▶ [Records to process]
[Start of section]

/-! ### Cells and memory (spec/10_state.md, spec/20_memory.md) -/

/-- A supported access to a register cell reads back what it wrote and leaves the other elements of its size; an unsupported
one is a typed error (R21, R22, R23). -/
def Obligations.CellRoundTrip : Prop :=
  ∀ (w size k : Nat) (cell : BitVec w) (v : BitVec size),
    (cellSupports w size k = true →
      ∃ after, cellWrite cell size k v = .ok after ∧ cellRead after size k = .ok v ∧
        ∀ j, j ≠ k → cellRead after size j = cellRead cell size j) ∧
    (cellSupports w size k = false →
      cellWrite cell size k v = .error .sizeViolation ∧ cellRead cell size k = .error .sizeViolation)

/-- General register 0 of both instances holds 0 in all its bits: every read gives 0, every write is discarded, and so at reset
(R26). -/
def Obligations.RegisterZeroIsConstant : Prop :=
  (∀ (s : State) (n : Nat), s.q 0#5 = 0#128 ∧ s.r32 0#5 = 0#32 ∧ s.x 0#5 n = 0#n) ∧
  (∀ (s : State) (v : Quad) (w : Word) (u : (n : Nat) → BitVec n),
    s.setQ 0#5 v = s ∧ s.setR32 0#5 w = s ∧ s.setX 0#5 u = s) ∧
  State.reset.ee.gpr[0] = 0#128 ∧ State.reset.iop.gpr[0] = 0#32

/-- Two memories in canonical form that read the same everywhere are the same data. The list form is the model's (log
entry 3); the bytes are those of R82 and R87. -/
def Obligations.EqualReadsEqualMemories : Prop :=
  ∀ m n : Memory, Memory.wf m = true → Memory.wf n = true → (∀ a, Memory.read m a = Memory.read n a) → m = n

/-- A write through the mapper to RAM or to a register object that keeps its value reads back, its bytes lie least
significant first, and no other byte and nothing else changes; a constant block answers its pattern and discards every
write (R82, R83, R87). That the pattern repeats through the block, and that an empty one reads 0, are the model's choices
(log entries 18 and 32). -/
def Obligations.WrittenValueReadsBack : Prop :=
  ∀ (s : State) (pa : Word) (n : Nat) (v : BitVec (8 * n)),
    (Memory.wf s.mem = true → PlainAccess s pa n →
      ∃ t, physWrite pa n v s = .ok t ∧ physRead pa n t = .ok (v, t) ∧ t = { s with mem := t.mem } ∧
        (∀ k, k < n → byteAt t pa k = v.extractLsb' (8 * k) 8) ∧ SameMemoryOutside pa.toNat n s t) ∧
    ∀ (o : MappedObject) (off size : Nat) (pattern : List Byte),
      locate s.physMap pa n = .ok (o, off) → o.kind = .constant size pattern →
      physWrite pa n v s = .ok s ∧ ∃ r, physRead pa n s = .ok (r, s) ∧
        ∀ k, k < n → r.extractLsb' (8 * k) 8 = pattern.getD ((off + k) % pattern.length) 0#8

/-- The mapper in a valid map: no object, or the one object that contains the address; then the size check, then the
alignment check (R81, R82, R83). -/
def Obligations.MapperFindsTheObject : Prop :=
  ∀ (objects : List MappedObject) (pa : Word) (n : Nat), physMapValid objects = true →
    ((∀ o ∈ objects, ¬ (o.base ≤ pa.toNat ∧ pa.toNat ≤ o.base + o.extent - 1 ∧ 0 < o.extent)) →
      locate objects pa n = .error .unmapped) ∧
    ∀ o ∈ objects, o.base ≤ pa.toNat → pa.toNat < o.base + o.extent →
      (¬ Accepts o.kind n → locate objects pa n = .error .sizeViolation) ∧
      (Accepts o.kind n → ((pa.toNat - o.base) % n ≠ 0 ∨ pa.toNat - o.base + n > o.extent) →
        locate objects pa n = .error .alignViolation) ∧
      (Accepts o.kind n → (pa.toNat - o.base) % n = 0 → pa.toNat - o.base + n ≤ o.extent →
        locate objects pa n = .ok (o, pa.toNat - o.base))

/-! ### The translator (spec/20_memory.md) -/

/-- The predicates derived from Status (R46). -/
def Obligations.StatusPredicates : Prop :=
  ∀ st : Word,
    (kernelMode .ee st = true ↔ st.extractLsb' 3 2 = 0#2 ∨ st.getLsbD 1 = true ∨ st.getLsbD 2 = true) ∧
    (userMode .ee st = true ↔ st.extractLsb' 3 2 = 2#2 ∧ st.getLsbD 1 = false ∧ st.getLsbD 2 = false) ∧
    ((kernelMode .ee st = false ∧ userMode .ee st = false) ↔
      (st.extractLsb' 3 2 = 1#2 ∨ st.extractLsb' 3 2 = 3#2) ∧ st.getLsbD 1 = false ∧ st.getLsbD 2 = false) ∧
    (intEnabled .ee st = true ↔
      st.getLsbD 0 = true ∧ st.getLsbD 16 = true ∧ st.getLsbD 1 = false ∧ st.getLsbD 2 = false) ∧
    (kernelMode .iop st = true ↔ st.getLsbD 1 = false) ∧ (userMode .iop st = true ↔ st.getLsbD 1 = true) ∧
    (kernelMode .iop st = true ∨ userMode .iop st = true) ∧
    (intEnabled .iop st = true ↔ st.getLsbD 0 = true) ∧
    ∀ c, (copUsable c st 0#2 = true ↔ kernelMode c st = true ∨ st.getLsbD 28 = true) ∧
      ∀ n : BitVec 2, n ≠ 0#2 → (copUsable c st n = true ↔ st.getLsbD (28 + n.toNat) = true)

/-- Stage 1 in kernel mode: the two fixed windows of both cores translate by subtraction, whatever the access, with no fault
(R92); the two extra windows are IOP's only, and with no window Stage 2 follows (R93). -/
def Obligations.KernelModeWindows : Prop :=
  ∀ (s : State) (va : Word) (kind : AccessKind), kernelMode s.turn s.ctl.status = true →
    (0x80000000#32 ≤ va → va ≤ 0x9FFFFFFF#32 →
      translate va kind s = .ok (va - 0x80000000#32) ∧ va - 0x80000000#32 ≤ 0x1FFFFFFF#32) ∧
    (0xA0000000#32 ≤ va → va ≤ 0xBFFFFFFF#32 →
      translate va kind s = .ok (va - 0xA0000000#32) ∧ va - 0xA0000000#32 ≤ 0x1FFFFFFF#32) ∧
    (s.turn = .iop → 0xFFC00000#32 ≤ va → translate va kind s = .ok (va - 0xE0000000#32)) ∧
    (s.turn = .iop → va ≤ 0x001FFFFF#32 → translate va kind s = .ok va) ∧
    (s.turn = .iop → 0x001FFFFF#32 < va → (va < 0x80000000#32 ∨ 0xBFFFFFFF#32 < va) → va < 0xFFC00000#32 →
      translate va kind s = translateMapped va kind s) ∧
    (s.turn = .ee → (va < 0x80000000#32 ∨ 0xBFFFFFFF#32 < va) → translate va kind s = translateMapped va kind s)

[End of section]

Where a line of the data includes the string "translate", list that line.

/-- Stage 1 in kernel mode: the two fixed windows of both cores translate by subtraction, whatever the access, with no fault
      translate va kind s = .ok (va - 0x80000000#32) ∧ va - 0x80000000#32 ≤ 0x1FFFFFFF#32) ∧
      translate va kind s = .ok (va - 0xA0000000#32) ∧ va - 0xA0000000#32 ≤ 0x1FFFFFFF#32) ∧
    (s.turn = .iop → 0xFFC00000#32 ≤ va → translate va kind s = .ok (va - 0xE0000000#32)) ∧
    (s.turn = .iop → va ≤ 0x001FFFFF#32 → translate va kind s = .ok va) ∧
      translate va kind s = translateMapped va kind s) ∧
    (s.turn = .ee → (va < 0x80000000#32 ∨ 0xBFFFFFFF#32 < va) → translate va kind s = translateMapped va kind s)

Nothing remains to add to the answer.